Quant à l’analyste médiatique algérien, Hakim Bougrara, il lie toutes ces répercussions à l’évolution de la position espagnole sur le Sahara Occidental.

Bougrara a déclaré : « La crise algéro-espagnole est liée à ce que l’Espagne a fait sur la question du Sahara occidental sans justifications claires, selon l’Algérie et sans avertissement préalable, ce que l’Algérie considérait comme une violation des conventions internationales et La responsabilité historique et morale de Madrid dans l’affaire, notamment en frappant les fondements du traité d’amitié et de bon voisinage qui prévoit la concertation.

tout s’est arrêté

« Tout est fermé », a déclaré Moncef Bouderba, responsable de l’Association algérienne de la céramique, au journal espagnol Independiente, qui est la même réponse que le journal a reçue du côté espagnol.

La solution pour Walid Kabir est que l’Espagne modifie sa position sur le Sahara. Il explique que « l’Algérie demande à l’Espagne de revenir sur sa position concernant le Sahara, qu’elle avait annoncée en mars dernier ».

Il est très peu probable que l’Espagne recule, car sa position sur le Sahara est « la position d’un État et non une position du gouvernement espagnol ou de son président », et on s’attend donc à ce que la crise se prolonge.

Des sources du ministère espagnol des Affaires étrangères ont admis au journal « Independiente » que la crise se poursuit et qu’aucun progrès n’a été réalisé pour la résoudre.

Échec des négociations

Le journal rapporte que les négociations entre les deux parties pour lever l’embargo sur le commerce n’ont pas porté leurs fruits, et l’Algérie attend un changement de gouvernement espagnol car elle « a perdu confiance » dans l’actuel gouvernement dirigé par le socialiste Pedro Sanchez, selon au journal.

Le journaliste, Bougrara, convient que « tout indique que la crise durera jusqu’en 2023, date de la tenue d’élections législatives, ce qui pourrait conduire à un changement de Premier ministre et de gouvernement, y compris une révision des positions de Pedro Sanchez et du ministre des Affaires étrangères José Manuel Alparis » sur le Sahara Occidental.

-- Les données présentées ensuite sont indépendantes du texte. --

/-- A cache set with a free place. -/
def freePlace (c : Core) : Option Nat :=
  (List.range 64).find? fun m => c.roles[m]? == some .cache && c.leaving != some m
    && decide ((c.lines.filter (·.set == m)).length < Config.linesPerSet)

/-- The line that leaves when no place is free: the least recently used, but for those of a set in its handshake (R209, R308). -/
def victimLine (c : Core) : Option Line := c.lines.reverse.find? fun l => c.leaving != some l.set

/-- The line, allocated if it is absent; the least recently used line leaves when no place is free. -/
def ensureLine (s : State) (c : Nat) (num ctx : Nat) (key : KeyRef) : State × Line :=
  match lineOf (s.core c) num with
  | some l => (s, l)
  | none =>
    let (s, set) := match freePlace (s.core c) with
      | some m => (s, m)
      | none => match victimLine (s.core c) with
        | some v => (evictLine s c v, v.set)
        | none => (s, 0)
    let l : Line := { num := num, ctx := ctx, key := key, ro := false, secs := List.replicate 8 Sector.absent, set := set }
    (putLine s c l, l)

/-- Do accesses to a line behave as BP accesses: its set is in its handshake (R308), or the line is absent and no cache set but that one
could take it (R209)? -/
def Core.bpLine (x : Core) (num : Nat) : Bool :=
  match lineOf x num with
  | some l => x.leaving == some l.set
  | none => (freePlace x).isNone && (victimLine x).isNone

/-- Are these bytes dirty or clean? -/
def Sector.present (x : Sector) (i n : Nat) : Bool := x.valid || (x.dirty &&& maskOf i n) == maskOf i n

/-- Does a read take dirty bytes from a row with an uncorrectable error (R402)? -/
def Sector.readsBad (x : Sector) (i n : Nat) : Bool := x.bad && x.dirty &&& maskOf i n != 0

/-- A BP load's bytes: dirty ones from the Plate, the rest from the home (R210). -/
def bpLoad (s : State) (c : Nat) (p : Phys) (n : Nat) : State × Nat × Nat :=
  let sec := p.pa / 64
  let x := match lineOf (s.core c) (p.pa / 512) with
    | some l => lineSec l (sec % 8)
    | none => Sector.absent
  let (s, v, code) := homeRead s sec p.key
  if x.readsBad (p.pa % 64) n then (s, 0, 0x18)
  else if code != 0 && !((x.dirty &&& maskOf (p.pa % 64) n) == maskOf (p.pa % 64) n) then (s, 0, code)
  else (s, secLoad (mergeBytes v x.data x.dirty) (p.pa % 64) n, 0)

/-- Fills one sector of a line from its home, dirty bytes kept (R209). `ro`: the read-only mark it leaves. -/
def fillSec (s : State) (c ctx : Nat) (p : Phys) (sec : Nat) (ro : Bool) : State × Nat :=
  let (s, v, code) := homeRead s sec p.key
  if code != 0 then (s, code)
  else
    let (s, l) := ensureLine s c (sec / 8) ctx p.key
    let x := lineSec l (sec % 8)
    let l := lineSetSec l (sec % 8) { x with valid := true, data := mergeBytes v x.data x.dirty,
                                             bad := x.bad && x.dirty != 0 }
    (putLine s c { l with ro := ro }, 0)

/-- A plain load, or one with RO. -/
def plateLoad (s : State) (c ctx : Nat) (p : Phys) (n : Nat) (ro : Bool) : State × Nat × Nat :=
  if cacheSets (s.core c) == 0 || (s.core c).bpLine (p.pa / 512) then bpLoad s c p n
  else
    let sec := p.pa / 64
    let go (s : State) : State × Nat × Nat := match lineOf (s.core c) (p.pa / 512) with
      | some l =>
        if (lineSec l (sec % 8)).bad then (putLine s c l, 0, 0x18)
        else (putLine s c l, secLoad (lineSec l (sec % 8)).data (p.pa % 64) n, 0)
      | none => (s, 0, 0)
    match lineOf (s.core c) (p.pa / 512) with
    | some l =>
      if (lineSec l (sec % 8)).present (p.pa % 64) n then go (keepLine s c { l with ro := l.ro || ro })
      else
        let (s, code) := fillSec s c ctx p sec ro
        if code != 0 then (s, 0, code) else go s
    | none =>
      let (s, code) := fillSec s c ctx p sec ro
      if code != 0 then (s, 0, code) else go s

/-- What a store sent to the home leaves in the Plate: replaced and clean in a valid sector, dropped elsewhere (R210). -/
def plateReplace (s : State) (c pa n v : Nat) : State :=
  match lineOf (s.core c) (pa / 512) with
  | none => s
  | some l =>
    let i := pa / 64 % 8
    let x := lineSec l i
    let m := maskOf (pa % 64) n
    let x := { x with dirty := x.dirty &&& ~~~m, data := if x.valid then mergeBytes x.data (placed (pa % 64) v) m else x.data,
                      bad := x.staysBad m }
    keepLine s c (lineSetSec { l with ro := false } i x)

/-- A store performed at the home. -/
def bpStore (s : State) (c : Nat) (p : Phys) (n v : Nat) : State :=
  plateReplace (homeWrite s (p.pa / 64) p.kind p.key (maskOf (p.pa % 64) n) (placed (p.pa % 64) v)) c p.pa n v

/-- A plain store: allocates without fetching on normal and BS pages, goes through on PW pages (R209). -/
def plateStore (s : State) (c ctx : Nat) (p : Phys) (n v : Nat) : State :=
  if cacheSets (s.core c) == 0 || p.kind == .pw || (s.core c).bpLine (p.pa / 512) then bpStore s c p n v
  else
    let (s, l) := ensureLine s c (p.pa / 512) ctx p.key
    let i := p.pa / 64 % 8
    let x := lineSec l i
    let m := maskOf (p.pa % 64) n
    let x := { x with dirty := x.dirty ||| m, data := mergeBytes x.data (placed (p.pa % 64) v) m, bad := x.staysBad m }
    putLine s c { lineSetSec l i x with ro := false, key := p.key }

/-- R231: before an atomic, the core writes back its dirty bytes in the sector and makes the sector absent. -/
def atomPrep (s : State) (c pa : Nat) : State :=
  match lineOf (s.core c) (pa / 512) with
  | none => s
  | some l =>
    let (s, l, _) := writeBackSec s c l (pa / 64 % 8)
    keepLine s c (lineSetSec l (pa / 64 % 8) Sector.absent)

/-- The read half of an atomic at the home of its location (R251). -/
def atomRead (s : State) (p : Phys) (n : Nat) : State × Nat × Nat :=
  match p.kind with
  | .bs =>
    let (v, code) := dramRead s (p.pa / 64) p.key
    (l2Drop s (homeOf p.pa) (p.pa / 64), secLoad v (p.pa % 64) n, code)
  | _ =>
    let (s, v, code) := homeRead s (p.pa / 64) p.key
    (s, secLoad v (p.pa % 64) n, code)

/-- The write half. -/
def atomWrite (s : State) (p : Phys) (n v : Nat) : State :=
  homeWrite s (p.pa / 64) p.kind p.key (maskOf (p.pa % 64) n) (placed (p.pa % 64) v)

/-! ### Release and acquire (R217–R219) -/

/-- Writes back every dirty byte of the lines that `sel` takes: the state, and 0x15 if some home is fenced. -/
def writeBackLines (s : State) (c : Nat) (sel : Nat → Bool) : State × Nat :=
  ((s.core c).lines.filter fun l => sel l.num).foldl (fun a l =>
    let (s, e) := writeBackLine a.1 c l
    (s, max e a.2)) (s, 0)

/-- Every dirty L2 sector of a part goes to its bank. -/
def l2WriteBackPart (s : State) (sc : Scope) (pa : Nat) : State :=
  let d := homeOf pa
  ((s.die d).l2.filter fun e => e.dirty && samePart sc pa (e.sec * 64)).foldl (fun s e => l2WriteBack s d e) s

/-- Release(S, addr) of a core's thread. -/
def coreRelease (s : State) (c : Nat) (sc : Scope) (pa : Nat) : State × Nat :=
  match sc with
  | .core => (s, 0)
  | .die => writeBackLines s c fun _ => true
  | .dev | .pool | .sys =>
    let (s, e) := writeBackLines s c fun _ => true
    (applyNotices s none, e)
  | .stk | .chn | .bnk =>
    let (s, e) := writeBackLines s c fun num => samePart sc pa (num * 512)
    (l2WriteBackPart s sc pa, e)

/-- Clean bytes of the sectors taken become absent; lines left with nothing free their places. -/
def dropClean (s : State) (c : Nat) (sel : Nat → Bool) : State :=
  let drop (l : Line) : Line :=
    if l.ro then l else { l with secs := l.secs.mapIdx fun i y => if sel (l.num * 8 + i) then { y with valid := false } else y }
  s.modCore c fun x => { x with lines := (x.lines.map drop).filter (fun l => l.secs.any fun y => !y.isAbsent) }

/-- Acquire(S, addr) of a core's thread. -/
def coreAcquire (s : State) (c : Nat) (sc : Scope) (pa : Nat) : State :=
  match sc with
  | .core => s
  | .die | .dev | .pool | .sys => dropClean s c fun _ => true
  | .stk | .chn => dropClean s c fun sec => samePart sc pa (sec * 64)
  | .bnk => dropClean (applyNotices s (bankOf pa)) c fun sec => samePart sc pa (sec * 64)

/-- A core's thread performs one pushed element of a store walker: the state, and 0x15 when its home is lost (R269, R270). -/
def performElem (s : State) (t : Tid) (ctx : Nat) (w : Walker) (e : DWord × Word × Option Nat) : State × Nat :=
  match checkAccess s t ctx e.1.toNat w.ty.bytes .write false with
  | (s, .error c) => (s, c)
  | (s, .ok p) =>
    let n := w.ty.bytes
    let v := e.2.1.toNat % 2 ^ (8 * n)
    match graverOf p.pa with
    | some g => (controlSend s t g (p.pa % 0x1_0000) e.2.1, 0)
    | none => (if w.bp then bpStore s (t.core?.getD 0) p n v else plateStore s (t.core?.getD 0) ctx p n v, 0)

/-- Elements that have their values, up to the first that has not: those may be performed (R270). -/
def Walker.valued (w : Walker) : List (DWord × Word × Option Nat) := w.pushed.takeWhile fun e => e.2.2.isNone

/-- The addresses of the elements that a thread has pushed and that are not performed. -/
def Thread.pushedAt (th : Thread) : List DWord := th.stores.flatMap fun e => e.2.pushed.map (·.1)

/-- Has a thread pushed an element whose value an outstanding instruction has still to give? Its releases wait (R270). -/
def Thread.pushPends (th : Thread) : Bool := th.stores.any fun e => e.2.pushed.any fun x => x.2.2.isSome

/-- Every pushed element of a thread's store walkers that has its value is performed, in push order. -/
def flushStores (s : State) (t : Tid) : State × Nat :=
  match s.thread t with
  | none => (s, 0)
  | some th =>
    let r := th.stores.foldl (fun (a : State × Nat) e => e.2.valued.foldl (fun a x =>
      let (s, c) := performElem a.1 t th.ctx e.2 x
      (s, max c a.2)) a) (s, 0)
    (r.1.modThread t fun th => { th with stores := th.stores.map fun e =>
      (e.1, { e.2 with pushed := e.2.pushed.drop e.2.valued.length }) }, r.2)

/-- The prefetched elements of a thread's load walkers are discarded, and are read again (R270). -/
def discardFetched (s : State) (t : Tid) : State :=
  s.modThread t fun th => { th with loads := th.loads.map fun e =>
    (e.1, { e.2 with fetched := [], next := e.2.next - e.2.fetched.length }) }

/-- Release of any thread: a Graver's waits for its notices at chn and wider (R219); stream stores come before it (R270). -/
def release (s : State) (t : Tid) (sc : Scope) (pa : Nat) : State × Nat :=
  match t with
  | .graver g _ => (if sc == .bnk then s else applyNotices s (some (g / 2)), 0)
  | .core c _ _ =>
    let (s, e) := flushStores s t
    let (s, e') := coreRelease s c sc pa
    (s, max e e')
  | .proof c _ =>
    let (s, e) := flushStores s t
    let (s, e') := coreRelease s c sc pa
    (s, max e e')
  | .burin c _ => coreRelease s c sc pa

def acquire (s : State) (t : Tid) (sc : Scope) (pa : Nat) : State :=
  match t with
  | .graver _ _ => s
  | .core c _ _ => discardFetched (coreAcquire s c sc pa) t
  | .proof c _ => discardFetched (coreAcquire s c sc pa) t
  | .burin c _ => coreAcquire s c sc pa

/-! ### The SC clocks (R229) -/

/-- A home's number: its die for an L2 slice, 8 + its bank for a bank; past those, pool and remote homes by die. -/
def homeNumber (p : Phys) : Nat :=
  match p.kind, regionOf p.pa with
  | .bs, _ => 8 + (bankOf p.pa).getD 0
  | .pw, some .pool => 4104 + homeOf p.pa
  | .pw, _ => 4112 + homeOf p.pa
  | _, _ => homeOf p.pa

/-- H ← max(H, s) + 1 at the home, C ← max(C, H) at the agent. -/
def scStamp (s : State) (t : Tid) (p : Phys) : State :=
  let c := match t, t.core? with
    | .graver g _, _ => (s.graver g).scClock
    | _, some c => (s.core c).scClock
    | _, none => 0
  let n := homeNumber p
  let h := max (s.homeClocks.getD n 0) c + 1
  let s := { s with homeClocks := s.homeClocks.set n h }
  match t, t.core? with
  | .graver g _, _ => s.modGraver g fun x => { x with scClock := max x.scClock h }
  | _, some c => s.modCore c fun x => { x with scClock := max x.scClock h }
  | _, none => s

/-! ### Accesses of hardware and engines at the homes, by a context's virtual address -/

/-- Whose translations an engine uses (R351): those of a die for its copy engines and its Press, those of the base dies of a
stack for a sequencer; hardware that the spec gives no TLB walks the table. -/
inductive Via where
  | walk
  | die (d : Nat)
  | base (d : Nat)
  deriving DecidableEq, Repr

/-- The TLB entries an engine may use. -/
def Via.tlb (v : Via) (s : State) : List TlbEnt :=
  match v with
  | .walk => []
  | .die d => (s.die d).tlb
  | .base d => (s.die d).baseTlb

/-- An engine's leaf for an address. -/
def engLeaf (s : State) (v : Via) (ctx va : Nat) : Option (Nat × DWord) :=
  match tlbFind (v.tlb s) ctx va with
  | some e => if canonicalVa va then some (e.size, e.leaf) else none
  | none => Machine.walk s ctx va

/-- An engine's miss enters its die's miss table. -/
def engMiss (s : State) (v : Via) (ctx va : Nat) : State :=
  if (tlbFind (v.tlb s) ctx va).isSome then s
  else match v with
    | .walk => s
    | .die d => enterMiss s d ctx va false
    | .base d => enterMiss s d ctx va true

/-- One byte range inside a sector: translated and checked, with no TLB of a core. -/
def engCheck (s : State) (ctx va : Nat) (need : Need) (v : Via := .walk) : Except Nat Phys :=
  match engLeaf s v ctx va with
  | none => .error 0x06
  | some (size, leaf) => match leafCheck s ctx va size leaf need with
    | .error e => .error e
    | .ok p => if p.kind == .device then .error 0x08 else if fencedHome s p.pa then .error 0x15 else .ok p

Bougrara a déclaré : « L’Espagne a beaucoup perdu dans les aspects économiques et commerciaux, en particulier dans les domaines de la céramique, du poisson, de la viande et des produits textiles, ce qui a amené les chambres d’industrie espagnoles à se plaindre de la baisse de exportations vers l’Algérie, et de là la perte du deuxième client commercial de l’Espagne en Afrique, où les exportations espagnoles vers l’Algérie oscillent entre 1,5 et 2 milliards d’euros, et le volume des échanges atteint 8 milliards d’euros.

Les pertes économiques s’accumulent toujours sans perspective de solution, et les pertes de céramique ont atteint 30 millions d’euros dans la filière espagnole, tandis que côté algérien, le département hispano-algérien s’attend à ce que les pertes atteignent 650 millions d’euros, une estimation basée sur les chiffres des exportations de l’Espagne. qui ont été enregistrés l’année dernière, selon un journal espagnol.

Le seul produit exempté de l’interdiction est le gaz, bien que les importations d’Algérie vers l’Espagne aient également diminué de manière significative.

Walid Kabir estime que la réduction des quantités de gaz algérien vers l’Espagne en fermant le gazoduc Maghreb-Europe a coûté à l’Algérie l’influence qu’elle exerçait dans la décision politique européenne.

Walid Kabir reconnaît que malgré toute cette incertitude dans les relations, l’affaire pourrait se terminer et l’Algérie nommer ou renvoyer son ambassadeur à Madrid s’il est certain que l’Espagne ne reviendra pas sur sa position concernant le Sahara.

L’Algérie est en colère contre l’Espagne depuis que le Premier ministre socialiste Pedro Sanchez a décidé en mars de soutenir le plan d’autonomie du Maroc pour le Sahara occidental, l’ancienne colonie espagnole, afin de mettre fin à une crise diplomatique de près d’un an entre Madrid et Rabat.

En réponse, l’Algérie a suspendu le 8 juin le traité d’amitié, puis l’Association professionnelle des banques et établissements financiers a interdit toutes les transactions avec l’Espagne.